It goes without saying that eating a plant based diet is the key to a healthier and longer life. The research supports this statement. Research has also found that those who follow a vegetarian diet are at a significantly reduced risk of developing various chronic diseases. If you’re struggling with uterine fibroids, research has also found that women who ate a plant based diet were at a reduced risk of developing uterine fibroids than those who didn’t.
The power of plants
Lower rates of diabetes, heart disease, certain cancers, gallstones, vision problems, etc, have been noted in places where it is common to eat little to no meat such as the Mediterranean, China, etc, compared to areas where the SAD (standard American diet) way of eating is the norm. This is truly sad (no pun intended). People are slowly killing themselves with food or increasing their risk of developing various diseases and conditions simply by what they eat.
One thing that has stood the test of time is the power of plants to keep you healthy the more of them that you eat. This is because fruits, vegetables, legumes, whole grains, etc, contain many phytonutrients such as antioxidants (e.g. beta carotene, vitamin C and E), minerals, etc, which protect the body from disease.

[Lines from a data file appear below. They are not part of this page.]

-- ==== Sys2Proof/Machine/Halting.lean ====
section
/-! DEFINITION. How a halt reaches an engine, how an engine halts and is released, freeze classes, watchdog entries and
halt flags (R101-R126, R420-R422). -/

namespace Sys2Proof.Machine

/-! ### Watchdog entries (R126, R420-R422) -/

/-- A watchdog entry of a Station: 4 × Tap + engine. -/
def wdt (m : Mach) (d k : Nat) : Wdt := Store.get { } (stn m d).wdts k

/-- Replace a watchdog entry. -/
def setWdt (m : Mach) (d k : Nat) (x : Wdt) : Mach :=
  updStn m d (fun s => { s with wdts := Store.put { } s.wdts k x })

/-- The count that is left now: one less at each multiple of 1,000 that the replica has crossed (R420). -/
def wdtLeft (m : Mach) (d : Nat) (x : Wdt) : Nat :=
  match x.since with
  | some t => x.remain - (repNow m d / 1000 - t / 1000)
  | none => x.remain

/-- The entry may count in this engine state (R420): RUNNING, HALT_PENDING or STEPPING, or halted with class 2 at RUN (R126). -/
def wdtRuns (st : Nat) (frozen : Bool) : Bool := st == 0 || st == 1 || st == 4 || (isHalted st && !frozen)

/-- The freeze settings that apply to a core: a halted core keeps those with which it halted until it resumes (R124). -/
def frzSet (m : Mach) (d p : Nat) : Nat := (core_ m d p).frzHeld.getD (tf m d p R.TAP_FRZ_SET)

/-- Bring an entry into line with its engine: it counts, holds its period while idle, or pauses; a release adds the
grace, up to the entry's period (R126; log entry 16). -/
def wdtSync (m : Mach) (d p e : Nat) (released : Bool) : Mach :=
  let k := 4 * p + e
  let x := wdt m d k
  if x.period = 0 ∨ x.expired then m
  else
    let st := engState m d p e
    let frozen := nbit (frzSet m d p) 2
    let left := wdtLeft m d x
    let left := if released && x.paused then Nat.min (left + hf m R.RUN_CTL_WDT_GRACE_US) x.period else left
    if !(eng m d p e).work && (st == 0 || st == 1 || st == 4) then
      setWdt m d k { x with remain := x.period, since := none, paused := false }
    else if wdtRuns st frozen then
      setWdt m d k { x with remain := left, since := some (repNow m d), paused := false }
    else setWdt m d k { x with remain := left, since := none, paused := isHalted st }

/-- A completed command-list entry reloads the watchdog entry (R420). -/
def wdtReload (m : Mach) (d p e : Nat) : Mach :=
  let k := 4 * p + e
  let x := wdt m d k
  if x.period = 0 ∨ x.expired then m
  else wdtSync (setWdt m d k { x with remain := x.period, since := x.since.map (fun _ => repNow m d) }) d p e false

/-! ### Halt flags (R113) -/

/-- The halt flag of a partition is set on a Station. -/
def partFlag (m : Mach) (d part : Nat) : Bool := nbit (sf m d R.STN_RUN_PHALT_PHALT (part / 64)) (part % 64)

/-- A halt flag of this Station covers the partition. -/
def covered (m : Mach) (d part : Nat) : Bool :=
  partFlag m d part || sf m d R.STN_RUN_CTL_PKG_HALT == 1 ||
  (sf m d R.STN_RUN_CTL_JOB_HALT == 1 && m.run.jobHaltParts.getLsbD part)

/-- A core of the free pool is covered by the package flag alone. -/
def coreCovered (m : Mach) (d i : Nat) : Bool :=
  if sf m d R.STN_BIND_BOUND i = 1 then covered m d (sf m d R.STN_BIND_PART i) else sf m d R.STN_RUN_CTL_PKG_HALT == 1

/-- Set or clear a partition's flag on a Station. -/
def setPartFlag (m : Mach) (d part : Nat) (v : Bool) : Mach :=
  let x := sf m d R.STN_RUN_PHALT_PHALT (part / 64)
  setSf m d R.STN_RUN_PHALT_PHALT (if v then setBit x (part % 64) else clrBit x (part % 64)) (part / 64)

/-! ### Freeze (R124, R125, R141) -/

/-- A Stitch holds classes 1 and 3 of this core from its cut point until the scope resumes (R141). -/
def cutHolds (m : Mach) (d i : Nat) : Bool := (core_ m d i).cutHeld

/-- Assert or release class 3 of a core as the halt flags and a cut require (R125, R141). -/
def class3Sync (m : Mach) (d i : Nat) : Mach :=
  let a := tf m d i R.TAP_FRZ_ASSERTED
  let on := (coreCovered m d i && nbit (frzSet m d i) 3) || cutHolds m d i
  setTf m d i R.TAP_FRZ_ASSERTED (if on then setBit a 3 else clrBit a 3)

/-- Class 3 of every core of a die after a flag changed. -/
def class3All (m : Mach) (d : Nat) : Mach :=
  if 64 ≤ d then m else (List.range 128).foldl (fun m i => class3Sync m d i) m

Even without these phytonutrients, an important aspect of a mainly plant-based diet is all the fiber that is found in nature something that most processing methods that create the various SAD foods eliminate. Fiber is EXTREMELY important for maintaining general health and well-being. If you have fibroids, the importance of fiber for eliminating fibroids is discussed in more detail here.
Most people on the SAD diet eat much less than the daily requirement of fiber which is about 24 grams for women and 30 grams for men. Vegetarians very easily exceed their daily requirements for fiber through their diet. This soluble and insoluble fiber not only keeps you regular but it also prevents fat and cholesterol from entering the blood stream and causing many health problems.
Speaking of fat, the vegetarian diet is missing one problem fat. Saturated fat. Saturated fat and cholesterol come from meat. These can lead to many health problems.
A vegetarian diet contains healthy fats – polyunsaturated and monounsaturated fats – which are so much better for the body and help promote general health and well-being and reduce the risk of developing various chronic diseases. These healthy fats come from seeds, nuts, olives, olive oil, etc.
The abundance of fiber in a plant-based diet will also help to keep your weight down since fiber helps to fill you up quicker which prevents excessive eating and keeps you feeling full for longer which prevents snacking between meals. And the other thing is that if you follow a vegetarian diet, you can eat as many fruits and vegetables especially as you want without worrying too much about calories.
A vegetarian diet is good but…
You can get many of the nutrients you want from a vegetarian diet including protein even if you are a strict vegetarian who does not eat eggs, milk and other animal products but you still need to be careful.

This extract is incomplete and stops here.